Copy out each line from the material where the word "aimed" is found.

━━━━━━━━━━

-- ==== Sys2Proof/Machine/Air.lean ====
section
/-! DEFINITION. The air handler (chapter 8): the fan laws, the damper law (R119), the fan delay, and the motion of damper
and valve. The flap's arrival acts on the zone map and stands in `ZoneMap.lean`. -/

namespace Sys2Proof.Machine

/-! ### Targets of the motors -/

/-- A damper target (R161): stored while HOMING; at rest it starts a motion only when it differs from the position; a
moving damper is re-aimed, and one re-aimed to its present position stops there at its next arrival. -/
def aimDamper (a : Air) (target : Nat) : Air :=
  match a.damperMotion with
  | .atRest =>
    if target = a.damperPos then { a with damperTarget := target }
    else { a with damperTarget := target, damperMotion := .moving }
  | _ => { a with damperTarget := target }

/-- The valve's arrival, with its position, is handed to the arbiter and to the defrost controller (R163). -/
def State.reportValve (s : State) : State :=
  (s.hand (.valveToArbiter s.air.valvePos)).hand (.valveToDefrost s.air.valvePos)

/-- The air handler takes the valve target that the arbiter handed, as it stands (R60, R156). A target equal to the
position of a valve at rest is reported as an arrival at once; a moving valve is re-aimed; a homing valve stores the
target (R163, R164). -/
def State.takeValve (s : State) : State :=
  let s1 := s.setAir { s.air with valveTarget := s.arb.valveTarget }
  match s.air.valveMotion with
  | .atRest => if s.air.valvePos = s.arb.valveTarget then s1.reportValve else s1.setAir { s1.air with valveMotion := .moving }
  | _ => s1

/-! ### Fan laws

The path state of the laws is the one the air handler last took (R160, section 8.8, log entry 41). -/

/-- FF (R157). -/
def ffLaw (s : State) : Nat :=
  if (s.door .fl).state = .opened ∨ (s.door .fr).state = .opened then 0
  else if s.air.path = .runFresh then min 100 (60 + s.eval.paths.fresh.urgency / 25)
  else if s.defrost.recovery then 50
  else 0

/-- ZF (R158). -/
def zfLaw (s : State) : Nat :=
  if (s.door .zd).state = .opened then 0
  else if s.defrost.phase = .heat ∨ s.defrost.phase = .drip then 0
  else if s.air.path = .runFreeze ∧ s.air.fanDelay = some .ended then 100
  else 0

/-- CF at the ambient temperature `amb` (R159): 0 where the strap says the fan is not fitted. -/
def cfLaw (s : State) (amb : Int) : Nat :=
  if s.straps.strap1 = false then 0
  else if s.air.path.commandsRun = false then 0
  else if amb < 250 then 40
  else (clampInt 40 100 (40 + 4 * ((amb - 250) / 10))).toNat

/-- The damper law (R119): the first condition that applies decides. -/
def damperLaw (s : State) : Nat :=
  let side := match (s.entry .chill).actuator with
    | .damper p => some p
    | _ => none
  if s.inTransit then 0
  else if ¬ (s.air.flapMotion = .atRest ∧ s.air.flapSide = side) then 0
  else if (s.door .dr).state = .opened then 0
  else if s.eval.demand = false then 0
  else min 400 (120 + 8 * (s.zone .chill).excess)

/-- All three set duties, at the ambient temperature `amb`, and then the damper target (R156). -/
def State.recomputeAirAt (s : State) (amb : Int) : State :=
  s.setAir (aimDamper { s.air with ff := ffLaw s, zf := zfLaw s, cf := cfLaw s amb } (damperLaw s))

/-- The recomputation from the other blocks' state as it stands (R156). -/
def State.recomputeAir (s : State) : State := s.recomputeAirAt s.ambient

/-! ### The fan delay (R160) -/

/-- Does S4 in this state and at this value hold the fan back no longer? -/
def Report.releasesFan (r : Report) : Bool := decide (r.state ≠ .good ∨ r.f ≤ -50)

/-- The entry into RUN_FREEZE: S4 is judged as it stands. -/
def State.startFanDelay (s : State) : State :=
  if (s.reportOf .s4).releasesFan then
    (s.removeDeadline .fanDelay).setAir { s.air with fanDelay := some .ended }
  else (s.insertAfter .fanDelay 90).setAir { s.air with fanDelay := some .active }

/-- Outside RUN_FREEZE the fan delay is absent, with no FAN_DELAY in the list. -/
def State.dropFanDelay (s : State) : State :=
  (s.removeDeadline .fanDelay).setAir { s.air with fanDelay := none }

/-- The fan delay on a change of the path state. -/
def State.fanDelayStep (s : State) (entersFreeze : Bool) : State :=
  if s.arb.state = .runFreeze then (if entersFreeze then s.startFanDelay else s) else s.dropFanDelay

/-- The air handler's own work on a change of the path state, which it reads as it stands (R60): the state is taken, the
fan delay follows it (R160), and the valve target is taken (R156, R163). -/
def State.airPathChange (s : State) (entersFreeze : Bool) : State :=
  ((s.setAir { s.air with path := s.arb.state }).fanDelayStep entersFreeze).takeValve

/-- The air handler's own work on an S4 report: it may end an ACTIVE fan delay. -/
def State.airS4 (s : State) (r : Report) : State :=
  if s.air.fanDelay = some .active ∧ r.releasesFan then
    (s.removeDeadline .fanDelay).setAir { s.air with fanDelay := some .ended }
  else s

/-! ### Taking a handed-on event (R156) -/

/-- What an event of the given kind brings the air handler: nothing, a path change, or a report of S4 or S5. -/
inductive AirWork
  | none
  | pathState (entersFreeze : Bool)
  | s4 (r : Report)
  | s5 (r : Report)
  deriving DecidableEq, Repr

/-- Is the hand-off an event of this kind for the air handler? -/
def airEvent (k : AirKind) (e : Handoff) : Option AirWork :=
  match k, e with
  | .pathState, .airPathState b => some (.pathState b)
  | .urgencies, .airUrgencies => some .none
  | .door, .airDoor => some .none
  | .defrostChange, .airDefrost => some .none
  | .s4Report, .airS4 r => some (.s4 r)
  | .s5Report, .airS5 r => some (.s5 r)
  | .drawerInput, .airDrawer => some .none
  | _, _ => none

/-- The event's own work comes first, then the duties and the damper target (R156); a report of S5 brings the ambient
temperature (R125). -/
def State.airTake (s : State) (w : AirWork) : State :=
  match w with
  | .none => s.recomputeAir
  | .pathState b => (s.airPathChange b).recomputeAir
  | .s4 r => (s.airS4 r).recomputeAir
  | .s5 r => s.recomputeAirAt r.ambient

/-- AIR_RECOMPUTE (R156). -/
def execAirRecompute (k : AirKind) (s : State) : Host.Outcome State Fault Refusal :=
  .next (s.takeEvent (airEvent k) fun w s1 => s1.airTake w)

/-- FAN_DELAY (R160): its delivery ends an ACTIVE delay, and the recomputation follows (R156). -/
def execFanDelay (s : State) : Host.Outcome State Fault Refusal :=
  .next (s.deliver .fanDelay fun _ s1 =>
    (if s1.air.fanDelay = some .active then s1.setAir { s1.air with fanDelay := some .ended } else s1).recomputeAir)

/-! ### Steps and arrivals -/

/-- One position step toward a target. -/
def stepToward (pos target : Nat) : Nat :=
  if pos < target then pos + 1 else if target < pos then pos - 1 else pos

/-- DAMPER_STEP (R161, R164): while MOVING one step toward the target; while HOMING one of the 440 steps toward closed,
with the position reading 0. -/
def execDamperStep (s : State) : Host.Outcome State Fault Refusal :=
  .next (match s.air.damperMotion with
    | .atRest => s
    | .moving => s.setAir { s.air with damperPos := stepToward s.air.damperPos s.air.damperTarget }
    | .homing n =>
      if n < Config.damperHomingSteps then s.setAir { s.air with damperMotion := .homing (n + 1) } else s)

/-- VALVE_STEP (R163, R164): while MOVING one step toward the target; while HOMING one of the 140 steps toward the FRESH
end, with the position reading 0, and then one of the 60 toward CLOSED. -/
def execValveStep (s : State) : Host.Outcome State Fault Refusal :=
  .next (match s.air.valveMotion with
    | .atRest => s
    | .moving => s.setAir { s.air with valvePos := stepToward s.air.valvePos s.air.valveTarget }
    | .homing n =>
      if n < Config.valveHomingSteps then
        s.setAir { s.air with valveMotion := .homing (n + 1), valvePos := n + 1 - Config.valveHomingToStop }
      else s)

/-- VALVE_ARRIVAL (R163): the position has reached the target, the motion becomes AT REST and the arrival is handed on. -/
def execValveArrival (s : State) : Host.Outcome State Fault Refusal :=
  .next (if s.air.valveMotion = .moving ∧ s.air.valvePos = s.air.valveTarget then
      (s.setAir { s.air with valveMotion := .atRest }).reportValve
    else s)

/-- The end of the valve's homing (R164): from position 60 it takes up the stored target. -/
def State.valveHomed (s : State) : State :=
  if s.air.valveTarget = Config.valveClosed then
    (s.setAir { s.air with valvePos := Config.valveClosed, valveMotion := .atRest }).reportValve
  else s.setAir { s.air with valvePos := Config.valveClosed, valveMotion := .moving }

/-- PWM_PERIOD_BOUNDARY (R155): the running duties are loaded from the set duties. -/
def execPwmPeriodBoundary (s : State) : Host.Outcome State Fault Refusal :=
  .next (s.setAir { s.air with runFf := s.air.ff, runZf := s.air.zf, runCf := s.air.cf })

end Sys2Proof.Machine
end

━━━━━━━━━━

Exercise answer:
moving damper is re-aimed, and one re-aimed to its present position stops there at its next arrival. -/
position of a valve at rest is reported as an arrival at once; a moving valve is re-aimed; a homing valve stores the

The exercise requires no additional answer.